Goodwin believes Snow White is not a “girl’s girl” in this telling of the tale, despite having Cinderella (Jessy Schram) has a friend. It makes sense; after all, we saw her bond with the Seven Dwarfs (all male), but never any other princesses. A great part of Once Upon A Time is the tension between the women of the land; they all have the potential and the power to rule, if they choose to tap into it, and that may put them at odds with each other, past “just” competing for someone’s affection. In the fairy-tale world of Once Upon A Time, Snow White and the Evil Queen (Lana Parrilla) are at odds as we always knew they would be, but so are their Storybrooke counterparts, Mary Margaret and Regina.
“I think the dynamic between Regina and Mary Margaret– it’s really fun and challenging and interesting to me from the outside because we created Mary Margaret based on an amalgamation of characterizations we thought the Evil Queen would want Mary Margaret to have, and so that relationship was really based on Mary Margaret’s fear of Regina,” Goodwin offered. “And you know, there are times because of this influence that Mary Margaret finds the urge to stand up to Regina, but she’s still not at a point where she can follow through. She’s just not strong enough.”
Mary Margaret is the one who gives Henry (Jared Gilmore) the book that ultimately teaches him the truth about who everyone in town is, after all. Though Mary Margaret doesn’t do it on purpose– Goodwin shared that she has had the book in her “implanted, cursed memories since childhood”– the action is still enough to make her a target.
Still, in Storybrooke, Mary Margaret appears a woman almost desperate to make a connection, almost not fully realizing the extent of her loneliness. Giving her young student the book is one way she attempts to make a connection, but also the entrance of Emma (Jennifer Morrison) will be another. Emma may become Mary Margaret’s first real female friend.
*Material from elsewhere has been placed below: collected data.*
-- ==== Sys2Proof/Machine/Frames.lean ====
section
/-! DEFINITION. The measurement frame (R1, R2, R194): its layout, and its fields as the intake reads them. -/
namespace Sys2Proof.Machine

/-- The direction of residual current in a record (R1). -/
inductive Direction where
  | none | forward | reverse
  deriving DecidableEq, Repr

/-- A feeder record as the intake reads it (R1). -/
structure FeederRecord where
  ia : Nat
  ib : Nat
  ic : Nat
  residual : Nat
  direction : Direction
  valid : Bool
  saturated : Bool
  deriving DecidableEq, Repr

/-- A measurement frame as the intake reads it (R1): the interval and Vn are clamped. -/
structure MeasFrame where
  sequence : Nat
  interval : Nat
  vn : Nat
  busValid : Bool
  records : PerFeeder FeederRecord
  deriving DecidableEq, Repr

/-- The length of a measurement frame (R194). -/
def frameLength : Nat := 69

/-- A run of bytes of a frame, as a number. -/
def numberAt (bs : List Byte) (start len : Nat) : Nat := readNumber ((bs.drop start).take len)

/-- One bit of a byte of a frame. -/
def bitAt (bs : List Byte) (place bit : Nat) : Bool := ((bs[place]?).getD 0#8).getLsbD bit

/-- A direction by its code; a code that names none of the three is read as NONE (R1, R194). -/
def Direction.ofCode : Nat → Direction
  | 1 => .forward
  | 2 => .reverse
  | _ => .none

/-- The interval as read: clamped to 5,000 to 50,000 µs (R1). -/
def clampInterval (n : Nat) : Nat := max 5000 (min 50000 n)

/-- Vn as read: clamped to 1,000 (R1). -/
def clampVn (n : Nat) : Nat := min 1000 n

/-- Where the record of a feeder begins (R194). -/
def recordStart (f : Feeder) : Nat := 7 + 10 * (f.number - 1)

/-- A current as read: 65,535 in a valid record with its saturated flag set (R1). -/
def readCurrent (saturated : Bool) (n : Nat) : Nat := if saturated then 65535 else n

/-- The record of a feeder as read (R1). -/
def readRecord (bs : List Byte) (f : Feeder) : FeederRecord :=
  let b := recordStart f
  let valid := bitAt bs (b + 9) 0
  let saturated := valid && bitAt bs (b + 9) 1
  { ia := readCurrent saturated (numberAt bs b 2)
    ib := readCurrent saturated (numberAt bs (b + 2) 2)
    ic := readCurrent saturated (numberAt bs (b + 4) 2)
    residual := readCurrent saturated (numberAt bs (b + 6) 2)
    direction := .ofCode (numberAt bs (b + 8) 1)
    valid := valid
    saturated := saturated }

/-- The frame a unit of the link is, when its length is that of a measurement frame and its check matches (R2). -/
def parseFrame (bs : List Byte) : Option MeasFrame :=
  if bs.length ≠ frameLength then none
  else if bs.drop 67 ≠ checkField (bs.take 67) then none
  else
    some
      { sequence := numberAt bs 0 1
        interval := clampInterval (numberAt bs 1 3)
        vn := clampVn (numberAt bs 4 2)
        busValid := bitAt bs 6 0
        records := .of (readRecord bs) }

end Sys2Proof.Machine
end

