-- ==== Sys2Proof/Certificates/Slice0/Obligations.lean ====
section
/-! DEFINITION. The statements about the part, from the numbered rules of the manual. Where a statement is about what a command does, its
conclusion is that `exec` answers a next state, and which; where that state is given by an equation, whatever the equation does not
change is unchanged. A request is a transfer, in which its port sends 0xFF or nothing: a statement about requests to a state `s₀` says what
they do in terms of `s`, the state `listens p s₀`, which differs from `s₀` in what port `p` has sent, at the crew port in that no write of
an unfinished frame is under way, and in nothing else. -/

open Sys2Proof Sys2Proof.Machine

/-! ### Steps, start-up, power and RESET -/

/-- A step with a command at the front of the queue executes that command on the rest of the queue. With no command waiting, a step of the
running part is a millisecond of part time: it changes the part time and queues the commands of the deadlines it reaches, and no other: the
link-loss deadline, each feeder's fault timers, its operation's deadline by kind, its dead time, its reclaim and its port lock's lease, the
step deadline of a hunt in CONFIRM or TRIAL_WATCH, the edit lease, each NORECLOSE claim's expiry, the stall of a crew write, the beginning
of the oldest entry's write when none is in flight, and its completion at the longest time it may take. Without power or held by RESET
nothing happens. What an idle step does is the model's choice (log 2), and with it that a write takes its longest time. -/
def Obligations.StepRunsTheFrontCommandOrIdles : Prop :=
  (∀ (c : Instr) (s : State), step { s with pending := c :: s.pending } = exec c s) ∧
  ∀ s : State, s.pending = [] →
    (s.phase ≠ .running → step s = .next s) ∧
    (s.phase = .running →
      let due (deadline : Option Nat) : Prop := ∃ d, deadline = some d ∧ d ≤ s.partTime + 1
      let op (f : Feeder) (kind : OpKind) : Prop :=
        ∃ y, (s.feeder f).inFlight = some y ∧ y.op.kind = kind ∧ y.deadline ≤ s.partTime + 1
      let expires (c : PortClaim) : Prop := c ∈ s.pool ∧ c.kind = .noReclose ∧ due c.expiry
      let of (c : PortClaim) : Instr := .claimExpiry c.feeder c.holder (if c.holder = .crew then c.tag else 0)
      ∃ q, step s = .next { s with partTime := s.partTime + 1, pending := q } ∧
        (.linkLossDeadline ∈ q ↔ due s.linkDeadline) ∧
        (∀ f,
          (.invalidTimerExpiry f ∈ q ↔ due (s.feeder f).invalidTimer) ∧
          (.transitTimerExpiry f ∈ q ↔ due (s.feeder f).transitTimer) ∧
          (.tripDeadline f ∈ q ↔ op f .trip) ∧ (.closeDeadline f ∈ q ↔ op f .close) ∧
          (.deadTimeExpiry f ∈ q ↔ due (s.feeder f).ar.deadline) ∧ (.reclaimExpiry f ∈ q ↔ due (s.feeder f).ar.reclaim) ∧
          (.lockLeaseExpiry f ∈ q ↔ ∃ p d, (s.feeder f).lock = .port p d ∧ d ≤ s.partTime + 1)) ∧
        (.confirmExpiry ∈ q ↔ ∃ h, s.hunt = some h ∧ h.state = .confirm ∧ due h.deadline) ∧
        (.trialWatchExpiry ∈ q ↔ ∃ h, s.hunt = some h ∧ h.state = .trialWatch ∧ due h.deadline) ∧
        (.editLeaseExpiry ∈ q ↔ ∃ p r c d, s.store.edit = .editing p r c d ∧ d ≤ s.partTime + 1) ∧
        (∀ f p tag, .claimExpiry f p tag ∈ q ↔ ∃ c, expires c ∧ of c = .claimExpiry f p tag) ∧
        (.crewStall .underWay ∈ q ↔ ∃ w, s.crewWrite = some w ∧ w.stall ≤ s.partTime + 1) ∧
        (.storeWriteBegins ∈ q ↔ s.store.writing = none ∧ s.store.queue ≠ []) ∧
        (.storeWriteComplete ∈ q ↔
          ∃ w e rest, s.store.writing = some w ∧ s.store.queue = e :: rest ∧
            w.began + (if e.record = .claims then 50 else 400) ≤ s.partTime + 1) ∧
        ∀ c, c ∈ q →
          c ∈ [.linkLossDeadline, .confirmExpiry, .trialWatchExpiry, .editLeaseExpiry, .crewStall .underWay, .storeWriteBegins,
            .storeWriteComplete] ∨
          (∃ f, c ∈ [.invalidTimerExpiry f, .transitTimerExpiry f, .tripDeadline f, .closeDeadline f, .deadTimeExpiry f,
            .reclaimExpiry f, .lockLeaseExpiry f]) ∨
          ∃ k, expires k ∧ of k = c)

/-- Every command of the table has a next state in every state, and none touches the commands that wait. -/
def Obligations.EveryCommandCompletes : Prop :=
  ∀ (i : Instr) (s : State), ∃ t, exec i s = .next t ∧ t.pending = s.pending

/-- POWER_ON, the first scan that sees RESET inactive, and RESTART give the same start-up, each with its cause, in every block: the
values of R17, R43, R66, R84, R103, R122, R144, R173, R190 and R200, from whatever the part did before. That a POWER_ON is taken of a
part in any state is the model's choice (log 34), and so is that a RESTART keeps the straps as last read (log 10). -/
def Obligations.EveryStartUpSetsEveryBlock : Prop :=
  (∀ straps s, ∃ t, exec (.powerOn straps) s = .next t ∧ StartedUp .powerOn straps s t) ∧
  (∀ straps s, s.phase = .held → ∃ t, exec (.resetReleased straps) s = .next t ∧ StartedUp .reset straps s t) ∧
  (∀ s, Takes .restart .network 0#8 [] s →
    ∃ t, exec (.restart .network 0#8 []) s = .next t ∧ StartedUp .restart s.strapPins s t)

/-- `State.reset` is a part right after a power-on with no feeder fitted, and every invariant below holds of it. The model's choice of
what a new part has stored and of its strap pins (logs 1, 3, 6 and 7). -/
def Obligations.ResetStateIsSound : Prop :=
  StartedUp .powerOn 0#2 State.reset State.reset ∧ (∀ f, State.reset.fitted f = false) ∧ QueuesBounded State.reset ∧
    PoolSound State.reset ∧ OpIdSound State.reset ∧ LevelsSound State.reset ∧ QuiescentSound State.reset ∧
    StoreFits State.reset.store ∧ EditEditable State.reset.store.edit

/-- The loss of power and a scan that sees RESET active end every write and leave nothing in flight, no output driven, every port idle
and every queue empty (R16, R64, R190, R200). Of the loss of power the manual gives only the end of the writes (R64): that the part
without power holds part time 0, idle ports, empty queues and no hunt is the model's choice (log 8). -/
def Obligations.PowerLossAndResetEndWrites : Prop :=
  ∀ s : State,
    (∃ t, exec .powerLoss s = .next t ∧ t.phase = .off ∧ AtRest s t) ∧
    (s.phase ≠ .off → ∃ t, exec .resetAsserted s = .next t ∧ t.phase = .held ∧ AtRest s t)

/-- While RESET reads active, or without power, nothing but power and RESET changes any state: frames are discarded and the ports take
no requests (R16, R190). What a serial port sends in a transfer under RESET is 0xFF for every byte, a request transfer or one of a bad type
as much as a fetch, and the crew port, whose address is not acknowledged, sends no byte (R190); no other command has the part send
anything. -/
def Obligations.HeldPartChangesNothing : Prop :=
  ∀ (i : Instr) (s : State),
    (isStartUp i = false ∨ ∃ p target payload, i = .restart p target payload) →
    (s.phase = .off → exec i s = .next s) ∧
    (s.phase = .held →
      (∀ p, ListensAt p i →
        exec i s = .next { s with sent := s.sent.set p (if p = .crew then .bytes [] else .allOnes) }) ∧
      (∀ p n, i = .fetch p n →
        exec i s = .next { s with sent := s.sent.set p (.bytes (if p = .crew then [] else List.replicate n 0xFF#8)) }) ∧
      ((∀ p, ¬ ListensAt p i) → isFetch i = false → exec i s = .next s))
But the loneliness will bleed through into other areas, abounding, even after she and Emma have begun to bond in close quarters and of their own accord.
It is because she is missing her other half; Prince Charming has been stripped from her in this modern day “real” world. We all know they got married at the end of the Disney fairy-tale, and we see that milestone already in the pilot of Once Upon A Time, as well. But because the fairy-tale characters get cursed to be stuck in time in Storybrooke, Maine, we cannot move forward with them; their happily ever after was stricken down. They do not know each other at all in Storybrooke, though Goodwin promised we would not be completely romance-free for their story. Instead, we will travel back in time with their fairy-tale counterparts to learn about the origins of their stories, their relationships, and their love.
“Some of my favorite scenes…for me to act in are the scenes between Snow White and Prince Charming because the relationship is so complicated, and we will find on the show, it is based in the beginning on real animosity and manipulation and selfishness. And I really love that that is our foundation– that is our platform– it gives us so far to go!” Goodwin teased.
Once Upon A Time airs on ABC on Sunday nights at 8pm.